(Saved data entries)

-- ==== Sys2Proof/Machine/LineTick.lean ====
section
/-! DEFINITION. The line tick (46_endpoint.md R261 to R265). A tick samples its inputs and forms the receive window; the
aligned word is then the tick's instruction, and `receiveWord` is what every line word does. -/

namespace Sys2Proof.Machine

/-- Steps 0 and 2: sample the status inputs, form the window and load `rx_prev` (R261; 41_bitaligner.md R140). -/
def sampleInputs (raw : LineWord) (phyReady rxIdle : Bool) (s : State) : State :=
  ((((s.putPorts { s.ports with rawIn := raw, phyReadyIn := phyReady, rxIdleIn := rxIdle }).putRegs
    { s.regs with rxIdleLast := rxIdle, phyReadyLast := phyReady }).putRx
    { s.rx with window := raw ++ s.line.rxPrev }).putLine { s.line with rxPrev := raw }).countTick

/-- The aligned word of the tick whose inputs are sampled (41_bitaligner.md R141). -/
def fetchedWord (s : State) : LineWord := alignedWord s.rx.window s.line.alignOffset.val

/-- Step 3: the aligner (41_bitaligner.md R143 to R147). -/
def alignTick (st : LinkState) (comma : Bool) (s : State) : State :=
  s.putLine (alignStep s.cfg st comma (commaElsewhere s.rx.window s.line.alignOffset) s.line)

/-- Receive one code group: `Decode` under `dec_rd`, the next lane of the word (40_linecodec.md R119, R122). A fifth lane
begins a new word. -/
def receiveGroup (g : Group) (s : State) : State :=
  let lane := decodeLane g s.line.decRd
  let before := if 4 ≤ s.rx.lanes.length then [] else s.rx.lanes
  (s.putLine { s.line with decRd := lane.2 }).putRx { s.rx with lanes := before ++ [lane.1] }

/-- Step 4: `DecodeWord`, lane 0 first (40_linecodec.md R122). -/
def receiveLanes (w : LineWord) (s : State) : State :=
  (splitLanes w).foldl (fun t g => receiveGroup g t) (s.putRx { s.rx with lanes := [] })

/-- Step 6: a code violation is counted in ALIGNED and READY (R261; 60_exceptions.md R300, R304). -/
def countViolation (st : LinkState) (cls : WordClass) (s : State) : State :=
  if (st = .aligned ∨ st = .ready) ∧ cls = .err then
    (s.raise .codeViolation).putRegs { s.regs with decodeErrorCount := s.regs.decodeErrorCount + 1 }
  else s

/-- `deliver(e)`: into `rxq`, or lost with RX_OVERFLOW set (R264, R265). -/
def deliver (e : RxEntry) (s : State) : State :=
  if rxqRoom s then enqueueRx e s else (s.raise .rxOverflow).putRegs { s.regs with rxOverflow := true }

/-- Step 7: receive delivery in READY (R264; 43_scrambler.md R195). -/
def receiveDelivery (cls : WordClass) (s : State) : State :=
  match cls with
  | .idle => s
  | .sof => deliver .sof (s.putLine { s.line with dscrState := s.cfg.scrSeed })
  | .err => deliver .err s
  | .data r =>
    if s.regs.scrBypass then deliver (.data r) s
    else
      let plain := descramble s.line.dscrState r
      deliver (.data plain.1) (s.putLine { s.line with dscrState := plain.2 })

/-- Encode and drive one line word (R263; 40_linecodec.md R120). -/
def sendWord (word : TxWord) (s : State) : State :=
  let sent := encodeWord word s.line.encRd
  (s.putLine { s.line with encRd := sent.2, txLastIdle := word == .idle }).putPorts { s.ports with tx := sent.1 }

/-- Send one queue entry (R263; 43_scrambler.md R193). -/
def sendEntry (e : TxEntry) (s : State) : State :=
  match e with
  | .sof => sendWord .sof (s.putLine { s.line with scrState := s.cfg.scrSeed })
  | .data d =>
    if s.regs.scrBypass then sendWord (.data d) s
    else
      let whitened := scramble s.line.scrState d
      sendWord (.data whitened.1) (s.putLine { s.line with scrState := whitened.2 })

/-- The entry the transmit path may send in this tick: a SOF only right after an IDLE word (R263; 10_state.md R29). -/
def sendable (s : State) : Option TxEntry :=
  match s.bridge.txq with
  | [] => none
  | .sof :: _ => if s.line.txLastIdle then some .sof else none
  | .data d :: _ => some (.data d)

/-- Step 8: transmit selection (R263). -/
def transmit (st : LinkState) (s : State) : State :=
  if st = .ready then
    match sendable s with
    | some e => sendEntry e (dequeueTx s)
    | none => sendWord .idle s
  else sendWord .idle s

/-- Step 9 and the status outputs (R261, R262). -/
def finishTick (next : LinkState) (comma slip : Bool) (s : State) : State :=
  (s.putLine { s.line with linkState := next }).putPorts
    { s.ports with commaDetected := comma, bitslipRequest := slip, delayCalibrate := false }

/-- Steps 3 to 9 for the aligned word `w`, `st` being the link state at the start of the tick (R261). -/
def receiveIn (st : LinkState) (w : LineWord) (s : State) : State :=
  let received := receiveLanes w (alignTick st (isComma w) s)
  let cls := classify received.rx.lanes
  let trained := trainStep st cls (countViolation st cls received)
  let delivered := if st = .ready then receiveDelivery cls trained.2 else trained.2
  finishTick trained.1 (isComma w) (slips st (isComma w) s.line) (transmit st delivered)

/-- What a line word does in the tick that receives it. In RESET no word is decoded (42_linktrainer.md R163). -/
def receiveWord (w : LineWord) (s : State) : State :=
  if s.line.linkState = .reset then resetTick s else receiveIn s.line.linkState w s

end Sys2Proof.Machine
end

--- What this task involves ---
In the lines above, find the word "rxIdle" and copy each line that contains it.

--- Solution below ---
def sampleInputs (raw : LineWord) (phyReady rxIdle : Bool) (s : State) : State :=
  ((((s.putPorts { s.ports with rawIn := raw, phyReadyIn := phyReady, rxIdleIn := rxIdle }).putRegs
    { s.regs with rxIdleLast := rxIdle, phyReadyLast := phyReady }).putRx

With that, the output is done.